Zanu Gordon, Guest Columnist

"One night my son got up from his bed ... walked to the kitchen, ate half of bun on the microwave and drank the soda in the refrigerator in his sleep. In the morning, he would take God off the cross that he did not do it," shared nonchalantly a woman in a minibus.

She added: "... Same way, my sister's son sleepwalked and opened the door to the house, headed outside and was raking the yard."

All passengers were amused by the stories. But what is sleepwalking? How dangerous can it be? Can it be treated? Sleepwalking, officially called somnambulism, is no joke; it is a sleep disorder that can cause great danger to the individual and others around.

Sleepwalking is a disorder whereby a person leaves his/her bed and seeks to carry out activities while sleeping. This event happens during stage four of sleep, which is the deepest phase, and only loud noises will cause the person to be awakened.

Sleepwalking occurs most commonly in childhood, typically between the ages of four and eight, but it not uncommon in adulthood (Carlson, 2008). Researchers believe that sleepwalking can be caused by genetics (traits that run in families), environment (sleep deprivation, alcohol and stress), and medical conditions.

No recollection of activities

The activities that are performed during sleepwalking are usually routine, and the individual may have no recollection of them in the morning (Sarason and Sarason, 2005). During sleepwalk, there are episodes of complex motor behaviour initiated during sleep, and the individual rises from his or her bed (Carlson, 2008).

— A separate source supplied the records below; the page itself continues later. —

/-- Lanes and beats of the Clasp pair. A lane with lock comes UP and takes back the traffic that is its own, and a lane that falls carries none, is
counted and has its event (R278, R279); a heartbeat carries the next BEAT_SEQ in three beat blocks on every UP lane (R281, R283); the first valid
copy of one of the partner sets HB_OK, HB_SEQ_RX and HEALTH.PEER, brings its grants (R301) and drives the role table (R297), an invalid one is
counted; a closed window is marked and its digest leaves on every UP lane (R291); a digest of the partner is kept once, and compared where the
own window has closed (R292); a window that stays missing is counted, and the balance returns to 0 (R292). With the last lane port 37 leaves UP
(R279); a heartbeat with the own PAIR_ID is a sign of life alone: it is logged, and no role or health of the partner follows from it (R283; that
nothing else of it is kept is log entry 113). -/
def Obligations.PairLanesAndBeats : Prop :=
  (∀ s i, i < 2 → s.pageOn .clsp = true → s.clasp.lock.get i = true → s.laneUp i = false → Completes (.laneUp i) s (fun t =>
    t.laneUp i = true ∧ t.lst 37 = 2 ∧ (i = 0 → t.dataLane = some 0) ∧ (i = 1 → t.ctlLane = some 1))) ∧
  (∀ s i, i < 2 → s.pageOn .clsp = true → s.laneUp i = true → Completes (.laneDown i) s (fun t =>
    t.laneUp i = false ∧ (s.lanesUp = [i] → s.lst 37 = 2 → t.lst 37 = 0 ∧ t.evt (.etp 37) 9 = true) ∧ t.clasp.lock.get i = false ∧ t.dataLane ≠ some i ∧ t.ctlLane ≠ some i ∧ t.evt .clsp 14 = true ∧
    t.cnt .clsp Clsp.CNT_LANE_DOWNS = s.cnt .clsp Clsp.CNT_LANE_DOWNS + 1)) ∧
  (∀ s, s.pageOn .clsp = true → s.beating = true → s.lanesUp ≠ [] → Completes .heartbeatSend s (fun t =>
    t.fld .clsp Clsp.HB_SEQ_TX = (s.fld .clsp Clsp.HB_SEQ_TX + 1) % 65536 ∧ t.clasp.sentAt = some s.now ∧
    ∃ l : List BeatBlock, l.length = 3 ∧ t.out = s.out ++ s.lanesUp.map (fun i => .beat i l))) ∧
  (∀ s lane blocks l, s.pageOn .clsp = true → s.clspOn = true → s.laneUp lane = true → beatFramed blocks = true → l = beatPayload blocks → beatValid 1 3 l = true →
    s.clasp.heard.contains (beAt l 2 2) = false → byteAt l 1 / 128 ≠ s.fld .clsp Clsp.PAIR_CFG_PAIR_ID →
    Completes (.heartbeatReceive lane blocks) s (fun t =>
      t.flag .clsp Clsp.ROLE_STATUS_HB_OK = true ∧ t.fld .clsp Clsp.HB_SEQ_RX = beAt l 2 2 ∧
      t.fld .clsp Clsp.HEALTH_PEER = beAt l 4 2 % 4096 ∧ (∃ b, t.clasp.peer = some b ∧ b.role = byteAt l 1 % 16 ∧ b.digest = beAt l 15 4) ∧
      (s.lst 37 = 2 → (byteAt l 6).testBit 2 = false → ∀ g, g = (beAt l 7 2 + 65536 - s.dp.used.get (creditKey 37 6)) % 65536 → g ≤ 4095 →
        t.fld (.etp 37) Etp.CREDIT_STATUS_CREDIT6 = g) ∧
      (s.role = 5 → byteAt l 1 % 16 = 3 → t.role = 4))) ∧
  (∀ s lane blocks, s.pageOn .clsp = true → s.clspOn = true → s.laneUp lane = true → (beatFramed blocks && beatValid 1 3 (beatPayload blocks)) = false →
    Completes (.heartbeatReceive lane blocks) s (fun t => t.cnt .clsp Clsp.CNT_HB_BAD = s.cnt .clsp Clsp.CNT_HB_BAD + 1)) ∧
  (∀ s t0, s.pageOn .clsp = true → s.domNs (s.fld .clsp Clsp.PAIR_CFG_DIG_DOMAIN) = t0 → 5000 ≤ t0 → (∀ c, s.clasp.closed = some c → c < (t0 - 5000) / 2000) →
    s.beating = true → Completes .digestSend s (fun t => t.clasp.closed = some ((t0 - 5000) / 2000) ∧
      ∃ l o, t.out = s.out ++ s.lanesUp.map (fun i => .beat i l) ++ o)) ∧
  (∀ s lane blocks l w, s.pageOn .clsp = true → s.clspOn = true → s.laneUp lane = true → beatFramed blocks = true → l = beatPayload blocks → beatValid 2 4 l = true →
    w = s.fullWindow (beAt l 1 2) → (∀ c, s.clasp.closed = some c → c < w) → s.clasp.partner.any (fun x => x.w == w) = false →
    Completes (.digestReceive lane blocks) s (fun t => t.clasp.partner = s.clasp.partner ++
      [{ w := w, count := beAt l 3 2, sums := (List.range 8).map (fun j => beAt l (5 + 2 * j) 2) }])) ∧
  (∀ s lane blocks l w c a, s.pageOn .clsp = true → s.clspOn = true → s.laneUp lane = true → beatFramed blocks = true → l = beatPayload blocks → beatValid 2 4 l = true →
    w = s.fullWindow (beAt l 1 2) → s.clasp.closed = some c → w ≤ c → s.clasp.own = [a] → a.w = w → s.clasp.partner = [] → s.digestOff = false →
    s.clasp.skip = 0 → s.clasp.dC = 0 → s.clasp.d = List.replicate 8 0 → a.count = beAt l 3 2 →
    a.sums = (List.range 8).map (fun j => beAt l (5 + 2 * j) 2) → Completes (.digestReceive lane blocks) s (fun t =>
      t.cnt .clsp Clsp.CNT_DIGEST_MATCH = s.cnt .clsp Clsp.CNT_DIGEST_MATCH + 1 ∧ t.clasp.own = [] ∧ t.clasp.partner = [])) ∧
  (∀ s c a, s.pageOn .clsp = true → s.clasp.closed = some c → s.clasp.own = [a] → a.w ≤ c → Completes .digestWaitExpiry s (fun t =>
    t.cnt .clsp Clsp.CNT_DIGEST_MISSING = s.cnt .clsp Clsp.CNT_DIGEST_MISSING + 1 ∧ t.clasp.own = [] ∧ t.clasp.dC = 0 ∧
    t.clasp.d = List.replicate 8 0 ∧ t.clasp.run = s.clasp.run)) ∧
  (∀ s lane blocks l, s.pageOn .clsp = true → s.clspOn = true → s.laneUp lane = true → beatFramed blocks = true → l = beatPayload blocks → beatValid 1 3 l = true →
    s.clasp.heard.contains (beAt l 2 2) = false → byteAt l 1 / 128 = s.fld .clsp Clsp.PAIR_CFG_PAIR_ID → s.fld .clsp Hdr.ERR_CODE_CODE = 0 →
    Completes (.heartbeatReceive lane blocks) s (fun t => t.flag .clsp Clsp.ROLE_STATUS_HB_OK = true ∧
      t.fld .clsp Hdr.ERR_CODE_CODE = 0x21 ∧ t.role = s.role ∧ t.clasp.peer = s.clasp.peer ∧
      t.fld .clsp Clsp.HEALTH_PEER = s.fld .clsp Clsp.HEALTH_PEER))

/-- The role table of R297 under what drives it besides heartbeats: the loss of heartbeats in STANDBY, ACTIVE without TOOK and JOINING, FENCE_I
rising and falling, LISTEN_MS, and ROLE_CMD in the roles that have a row for it; TAKE outside STANDBY is refused with its code. -/
def Obligations.RoleCommands : Prop :=
  (∀ s, s.pageOn .clsp = true → s.role = 3 → s.beating = true → s.flag .clsp Clsp.ROLE_STATUS_HB_OK = true → Completes .heartbeatLoss s (fun t =>
    t.flag .clsp Clsp.ROLE_STATUS_HB_OK = false ∧ t.cnt .clsp Clsp.CNT_HB_LOST = s.cnt .clsp Clsp.CNT_HB_LOST + 1 ∧
    t.role = if s.flag .clsp Clsp.ROLE_STATUS_FENCE_IN then 6 else 4)) ∧
  (∀ s, s.pageOn .clsp = true → s.role = 4 → s.beating = true → s.flag .clsp Clsp.ROLE_STATUS_HB_OK = true → s.flag .clsp Clsp.ROLE_STATUS_TOOK = false →
    Completes .heartbeatLoss s (fun t => t.flag .clsp Clsp.ROLE_STATUS_HB_OK = false ∧
      t.role = if s.flag .clsp Clsp.ROLE_STATUS_FENCE_IN then 6 else 5)) ∧
  (∀ s, s.pageOn .clsp = true → s.role = 2 → s.beating = true → s.flag .clsp Clsp.ROLE_STATUS_HB_OK = true → Completes .heartbeatLoss s (fun t => t.role = 1)) ∧
  (∀ s, s.pageOn .clsp = true → Completes .fenceRise s (fun t => t.flag .clsp Clsp.ROLE_STATUS_FENCE_IN = true ∧ t.role = s.role)) ∧
  (∀ s, s.pageOn .clsp = true → s.flag .clsp Clsp.ROLE_STATUS_FENCE_IN = true → s.role = 6 ∨ s.role = 3 ∨ s.role = 2 → Completes .fenceFall s (fun t =>
    t.flag .clsp Clsp.ROLE_STATUS_FENCE_IN = false ∧ t.role = if s.role = 6 then 5 else if s.role = 3 then 4 else 1)) ∧
  (∀ s, s.pageOn .clsp = true → s.role = 1 → s.flag .clsp Clsp.ROLE_STATUS_FENCE_IN = true ∨ s.flag .clsp Clsp.PAIR_CFG_PREFER = true ∨ 1 ≤ s.clasp.expiries →
    Completes .listenTimeout s (fun t => t.role = if s.flag .clsp Clsp.ROLE_STATUS_FENCE_IN then 6 else 5)) ∧
  (∀ s, s.pageOn .clsp = true → s.role = 1 → s.flag .clsp Clsp.ROLE_STATUS_FENCE_IN = false → s.flag .clsp Clsp.PAIR_CFG_PREFER = false → s.clasp.expiries = 0 →
    Completes .listenTimeout s (fun t => t.role = 1 ∧ t.clasp.expiries = 1)) ∧
  (∀ s src, s.ownerWrites src .clsp → s.role ≠ 3 → s.fld .clsp Hdr.ERR_CODE_CODE = 0 → Completes (.roleCmdTake src) s (fun t =>
    t.role = s.role ∧ t.fld .clsp Hdr.ERR_CODE_CODE = 0x20)) ∧
  (∀ s src, s.ownerWrites src .clsp → s.role = 3 → Completes (.roleCmdTake src) s (fun t => t.role = 4 ∧
    t.fld .clsp Clsp.TAKEOVER_LOG_FROM = 3 ∧ t.fld .clsp Clsp.TAKEOVER_LOG_TO = 4 ∧ t.evt .clsp 8 = true)) ∧
  (∀ s src b, s.ownerWrites src .clsp → s.role = 4 → s.clasp.peer = some b → b.role = 3 → Completes (.roleCmdYield src) s (fun t =>
    t.role = 4 ∧ t.clasp.yielding = true)) ∧
  (∀ s src, s.ownerWrites src .clsp → s.role = 1 ∨ s.role = 6 → Completes (.roleCmdForce src) s (fun t => t.role = 5 ∧ t.evt .clsp 8 = true))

With that said, a person who sleepwalks may get up and light a match, open the doors to the house, start the car, clean the house and, God forbid, what else. This is dangerous!

Sleepwalkers may hurt themselves badly or even die during sleepwalk because of the complex task they might perform. Imagine a person sleepwalking from upstairs to downstairs or sleepwalking in a yard where there is an uncovered hole, or even sleepwalk and turn on the stove. How dangerous can that get? If you happen to see a person sleepwalking, wake him or her.

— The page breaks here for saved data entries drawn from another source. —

@[simp] theorem State.mapLin_regs (n : Nat) (f : LinCh → LinCh) : (s.mapLin n f).regs = s.regs := rfl
@[simp] theorem State.mapLin_tabs (n : Nat) (f : LinCh → LinCh) : (s.mapLin n f).tabs = s.tabs := rfl
@[simp] theorem State.mapLin_tabsShadow (n : Nat) (f : LinCh → LinCh) : (s.mapLin n f).tabsShadow = s.tabsShadow := rfl
@[simp] theorem State.mapLin_counters (n : Nat) (f : LinCh → LinCh) : (s.mapLin n f).counters = s.counters := rfl
@[simp] theorem State.mapLin_snapshot (n : Nat) (f : LinCh → LinCh) : (s.mapLin n f).snapshot = s.snapshot := rfl
@[simp] theorem State.mapLin_mem (n : Nat) (f : LinCh → LinCh) : (s.mapLin n f).mem = s.mem := rfl
@[simp] theorem State.mapLin_drainTimer (n : Nat) (f : LinCh → LinCh) : (s.mapLin n f).drainTimer = s.drainTimer := rfl
@[simp] theorem State.mapLin_applying (n : Nat) (f : LinCh → LinCh) : (s.mapLin n f).applying = s.applying := rfl
@[simp] theorem State.mapLin_plan (n : Nat) (f : LinCh → LinCh) : (s.mapLin n f).plan = s.plan := rfl
@[simp] theorem State.mapLin_dp (n : Nat) (f : LinCh → LinCh) : (s.mapLin n f).dp = s.dp := rfl
@[simp] theorem State.mapLin_pcie (n : Nat) (f : LinCh → LinCh) : (s.mapLin n f).pcie = s.pcie := rfl
@[simp] theorem State.mapLin_now (n : Nat) (f : LinCh → LinCh) : (s.mapLin n f).now = s.now := rfl
@[simp] theorem State.mapLin_dom (n : Nat) (f : LinCh → LinCh) : (s.mapLin n f).dom = s.dom := rfl
@[simp] theorem State.mapLin_txts (n : Nat) (f : LinCh → LinCh) : (s.mapLin n f).txts = s.txts := rfl
@[simp] theorem State.mapLin_frer (n : Nat) (f : LinCh → LinCh) : (s.mapLin n f).frer = s.frer := rfl
@[simp] theorem State.mapLin_frerScan (n : Nat) (f : LinCh → LinCh) : (s.mapLin n f).frerScan = s.frerScan := rfl
@[simp] theorem State.mapLin_clasp (n : Nat) (f : LinCh → LinCh) : (s.mapLin n f).clasp = s.clasp := rfl
@[simp] theorem State.mapLin_bridge (n : Nat) (f : LinCh → LinCh) : (s.mapLin n f).bridge = s.bridge := rfl
@[simp] theorem State.mapLin_procs (n : Nat) (f : LinCh → LinCh) : (s.mapLin n f).procs = s.procs := rfl
@[simp] theorem State.mapLin_power (n : Nat) (f : LinCh → LinCh) : (s.mapLin n f).power = s.power := rfl
@[simp] theorem State.mapLin_cans (n : Nat) (f : LinCh → LinCh) : (s.mapLin n f).cans = s.cans := rfl
@[simp] theorem State.mapLin_lins (n : Nat) (f : LinCh → LinCh) : (s.mapLin n f).lins = s.lins.modify n f := rfl
@[simp] theorem State.mapLin_tdms (n : Nat) (f : LinCh → LinCh) : (s.mapLin n f).tdms = s.tdms := rfl
@[simp] theorem State.mapLin_tsi (n : Nat) (f : LinCh → LinCh) : (s.mapLin n f).tsi = s.tsi := rfl
@[simp] theorem State.mapLin_cips (n : Nat) (f : LinCh → LinCh) : (s.mapLin n f).cips = s.cips := rfl
@[simp] theorem State.mapLin_sec (n : Nat) (f : LinCh → LinCh) : (s.mapLin n f).sec = s.sec := rfl
@[simp] theorem State.mapLin_ringPend (n : Nat) (f : LinCh → LinCh) : (s.mapLin n f).ringPend = s.ringPend := rfl
@[simp] theorem State.mapLin_slots (n : Nat) (f : LinCh → LinCh) : (s.mapLin n f).slots = s.slots := rfl
@[simp] theorem State.mapLin_rst (n : Nat) (f : LinCh → LinCh) : (s.mapLin n f).rst = s.rst := rfl
@[simp] theorem State.mapLin_tap (n : Nat) (f : LinCh → LinCh) : (s.mapLin n f).tap = s.tap := rfl
@[simp] theorem State.mapLin_frees (n : Nat) (f : LinCh → LinCh) : (s.mapLin n f).frees = s.frees := rfl
@[simp] theorem State.mapLin_out (n : Nat) (f : LinCh → LinCh) : (s.mapLin n f).out = s.out := rfl
@[simp] theorem State.mapLin_pending (n : Nat) (f : LinCh → LinCh) : (s.mapLin n f).pending = s.pending := rfl

@[simp] theorem State.tapSelect_regs (i : TapInstr) : (s.tapSelect i).regs = s.regs := rfl
@[simp] theorem State.tapSelect_tabs (i : TapInstr) : (s.tapSelect i).tabs = s.tabs := rfl
@[simp] theorem State.tapSelect_tabsShadow (i : TapInstr) : (s.tapSelect i).tabsShadow = s.tabsShadow := rfl
@[simp] theorem State.tapSelect_counters (i : TapInstr) : (s.tapSelect i).counters = s.counters := rfl
@[simp] theorem State.tapSelect_snapshot (i : TapInstr) : (s.tapSelect i).snapshot = s.snapshot := rfl
@[simp] theorem State.tapSelect_mem (i : TapInstr) : (s.tapSelect i).mem = s.mem := rfl
@[simp] theorem State.tapSelect_drainTimer (i : TapInstr) : (s.tapSelect i).drainTimer = s.drainTimer := rfl
@[simp] theorem State.tapSelect_applying (i : TapInstr) : (s.tapSelect i).applying = s.applying := rfl
@[simp] theorem State.tapSelect_plan (i : TapInstr) : (s.tapSelect i).plan = s.plan := rfl
@[simp] theorem State.tapSelect_dp (i : TapInstr) : (s.tapSelect i).dp = s.dp := rfl
@[simp] theorem State.tapSelect_pcie (i : TapInstr) : (s.tapSelect i).pcie = s.pcie := rfl
@[simp] theorem State.tapSelect_now (i : TapInstr) : (s.tapSelect i).now = s.now := rfl
@[simp] theorem State.tapSelect_dom (i : TapInstr) : (s.tapSelect i).dom = s.dom := rfl
@[simp] theorem State.tapSelect_txts (i : TapInstr) : (s.tapSelect i).txts = s.txts := rfl
@[simp] theorem State.tapSelect_frer (i : TapInstr) : (s.tapSelect i).frer = s.frer := rfl
@[simp] theorem State.tapSelect_frerScan (i : TapInstr) : (s.tapSelect i).frerScan = s.frerScan := rfl
@[simp] theorem State.tapSelect_clasp (i : TapInstr) : (s.tapSelect i).clasp = s.clasp := rfl
@[simp] theorem State.tapSelect_bridge (i : TapInstr) : (s.tapSelect i).bridge = s.bridge := rfl
@[simp] theorem State.tapSelect_procs (i : TapInstr) : (s.tapSelect i).procs = s.procs := rfl
@[simp] theorem State.tapSelect_power (i : TapInstr) : (s.tapSelect i).power = s.power := rfl
@[simp] theorem State.tapSelect_cans (i : TapInstr) : (s.tapSelect i).cans = s.cans := rfl
@[simp] theorem State.tapSelect_lins (i : TapInstr) : (s.tapSelect i).lins = s.lins := rfl
@[simp] theorem State.tapSelect_tdms (i : TapInstr) : (s.tapSelect i).tdms = s.tdms := rfl
@[simp] theorem State.tapSelect_tsi (i : TapInstr) : (s.tapSelect i).tsi = s.tsi := rfl
@[simp] theorem State.tapSelect_cips (i : TapInstr) : (s.tapSelect i).cips = s.cips := rfl
@[simp] theorem State.tapSelect_sec (i : TapInstr) : (s.tapSelect i).sec = s.sec := rfl
@[simp] theorem State.tapSelect_ringPend (i : TapInstr) : (s.tapSelect i).ringPend = s.ringPend := rfl
@[simp] theorem State.tapSelect_slots (i : TapInstr) : (s.tapSelect i).slots = s.slots := rfl
@[simp] theorem State.tapSelect_rst (i : TapInstr) : (s.tapSelect i).rst = s.rst := rfl
@[simp] theorem State.tapSelect_tap (i : TapInstr) : (s.tapSelect i).tap = { s.tap with ir := i } := rfl
@[simp] theorem State.tapSelect_frees (i : TapInstr) : (s.tapSelect i).frees = s.frees := rfl
@[simp] theorem State.tapSelect_out (i : TapInstr) : (s.tapSelect i).out =
    if ({ s.tap with ir := i } : Tap).pins = s.tap.pins then s.out else s.out ++ [.pins ({ s.tap with ir := i } : Tap).pins] := rfl
@[simp] theorem State.tapSelect_pending (i : TapInstr) : (s.tapSelect i).pending = s.pending := rfl

@[simp] theorem State.putFlash_regs (a : Nat) (l : List Byte) : (s.putFlash a l).regs = s.regs := rfl
@[simp] theorem State.putFlash_tabs (a : Nat) (l : List Byte) : (s.putFlash a l).tabs = s.tabs := rfl
@[simp] theorem State.putFlash_tabsShadow (a : Nat) (l : List Byte) : (s.putFlash a l).tabsShadow = s.tabsShadow := rfl
@[simp] theorem State.putFlash_counters (a : Nat) (l : List Byte) : (s.putFlash a l).counters = s.counters := rfl
@[simp] theorem State.putFlash_snapshot (a : Nat) (l : List Byte) : (s.putFlash a l).snapshot = s.snapshot := rfl
@[simp] theorem State.putFlash_drainTimer (a : Nat) (l : List Byte) : (s.putFlash a l).drainTimer = s.drainTimer := rfl
@[simp] theorem State.putFlash_applying (a : Nat) (l : List Byte) : (s.putFlash a l).applying = s.applying := rfl
@[simp] theorem State.putFlash_plan (a : Nat) (l : List Byte) : (s.putFlash a l).plan = s.plan := rfl
@[simp] theorem State.putFlash_dp (a : Nat) (l : List Byte) : (s.putFlash a l).dp = s.dp := rfl
@[simp] theorem State.putFlash_pcie (a : Nat) (l : List Byte) : (s.putFlash a l).pcie = s.pcie := rfl
@[simp] theorem State.putFlash_now (a : Nat) (l : List Byte) : (s.putFlash a l).now = s.now := rfl
@[simp] theorem State.putFlash_dom (a : Nat) (l : List Byte) : (s.putFlash a l).dom = s.dom := rfl
@[simp] theorem State.putFlash_txts (a : Nat) (l : List Byte) : (s.putFlash a l).txts = s.txts := rfl
@[simp] theorem State.putFlash_frer (a : Nat) (l : List Byte) : (s.putFlash a l).frer = s.frer := rfl
@[simp] theorem State.putFlash_frerScan (a : Nat) (l : List Byte) : (s.putFlash a l).frerScan = s.frerScan := rfl
@[simp] theorem State.putFlash_clasp (a : Nat) (l : List Byte) : (s.putFlash a l).clasp = s.clasp := rfl
@[simp] theorem State.putFlash_bridge (a : Nat) (l : List Byte) : (s.putFlash a l).bridge = s.bridge := rfl
@[simp] theorem State.putFlash_procs (a : Nat) (l : List Byte) : (s.putFlash a l).procs = s.procs := rfl
@[simp] theorem State.putFlash_power (a : Nat) (l : List Byte) : (s.putFlash a l).power = s.power := rfl
@[simp] theorem State.putFlash_cans (a : Nat) (l : List Byte) : (s.putFlash a l).cans = s.cans := rfl
@[simp] theorem State.putFlash_lins (a : Nat) (l : List Byte) : (s.putFlash a l).lins = s.lins := rfl
@[simp] theorem State.putFlash_tdms (a : Nat) (l : List Byte) : (s.putFlash a l).tdms = s.tdms := rfl
@[simp] theorem State.putFlash_tsi (a : Nat) (l : List Byte) : (s.putFlash a l).tsi = s.tsi := rfl
@[simp] theorem State.putFlash_cips (a : Nat) (l : List Byte) : (s.putFlash a l).cips = s.cips := rfl
@[simp] theorem State.putFlash_sec (a : Nat) (l : List Byte) : (s.putFlash a l).sec = s.sec := rfl
@[simp] theorem State.putFlash_ringPend (a : Nat) (l : List Byte) : (s.putFlash a l).ringPend = s.ringPend := rfl
@[simp] theorem State.putFlash_slots (a : Nat) (l : List Byte) : (s.putFlash a l).slots = s.slots := rfl
@[simp] theorem State.putFlash_rst (a : Nat) (l : List Byte) : (s.putFlash a l).rst = s.rst := rfl
@[simp] theorem State.putFlash_tap (a : Nat) (l : List Byte) : (s.putFlash a l).tap = s.tap := rfl
@[simp] theorem State.putFlash_frees (a : Nat) (l : List Byte) : (s.putFlash a l).frees = s.frees := rfl
@[simp] theorem State.putFlash_out (a : Nat) (l : List Byte) : (s.putFlash a l).out = s.out := rfl
@[simp] theorem State.putFlash_pending (a : Nat) (l : List Byte) : (s.putFlash a l).pending = s.pending := rfl
@[simp] theorem State.putFlash_win (a : Nat) (l : List Byte) : (s.putFlash a l).mem.win = s.mem.win := rfl
@[simp] theorem State.putFlash_scratch (a : Nat) (l : List Byte) : (s.putFlash a l).mem.scratch = s.mem.scratch := rfl
@[simp] theorem State.putFlash_msram (a : Nat) (l : List Byte) : (s.putFlash a l).mem.msram = s.mem.msram := rfl
@[simp] theorem State.putFlash_tsram (a : Nat) (l : List Byte) : (s.putFlash a l).mem.tsram = s.mem.tsram := rfl
@[simp] theorem State.putFlash_locket (a : Nat) (l : List Byte) : (s.putFlash a l).mem.locket = s.mem.locket := rfl
@[simp] theorem State.putFlash_flash (a : Nat) (l : List Byte) : (s.putFlash a l).mem.flash = s.mem.flash.putBytes a l := rfl
@[simp] theorem State.putFlash_host (a : Nat) (l : List Byte) : (s.putFlash a l).mem.host = s.mem.host := rfl
@[simp] theorem State.putFlash_otp (a : Nat) (l : List Byte) : (s.putFlash a l).mem.otp = s.mem.otp := rfl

One student at a tertiary institution shared that her house was robbed and there was no forced entry. The possibility exists that some of these reported cases of robbery where there is no forced entry might just be linked to sleepwalkers opening doors.

Risk to others

It might sound very trivial to the ears of some, but sleepwalkers do indeed create potential risks to those around them as well. Let us imagine a sleepwalker whose routine is to prepare cooked meals, and that person turns on the gas and lights a match in his or her sleep. Can you picture the outcome?

Sleepwalking is treatable and curable, depending on the factors. According to Carlson, 2008, most children who sleepwalk will outgrow same, but not in all cases. Cases of sleepwalk that are caused by medication must be reported to the doctor.

According to Louis R. Chanin, MD, Mayo Clinic, "Relaxation techniques, mental imagery, and anticipatory awakenings are the preferred treatment options for long-term treatment of people with a sleepwalking disorder. Anticipatory awakenings consist of waking the child or person approximately 15-20 minutes before the usual time of a sleepwalking episode, and then keeping him or her awake through the time during which the episodes usually occur."

It is high time that we realise that sleepwalking is no joke and we must take actions. If you are a person who has problems with sleepwalking or know someone that sleepwalks, recommend that the person see a sleep therapist, a psychologist or a psychiatrist. Information about finding a therapist to treat sleep disorders can be provided at any local hospital.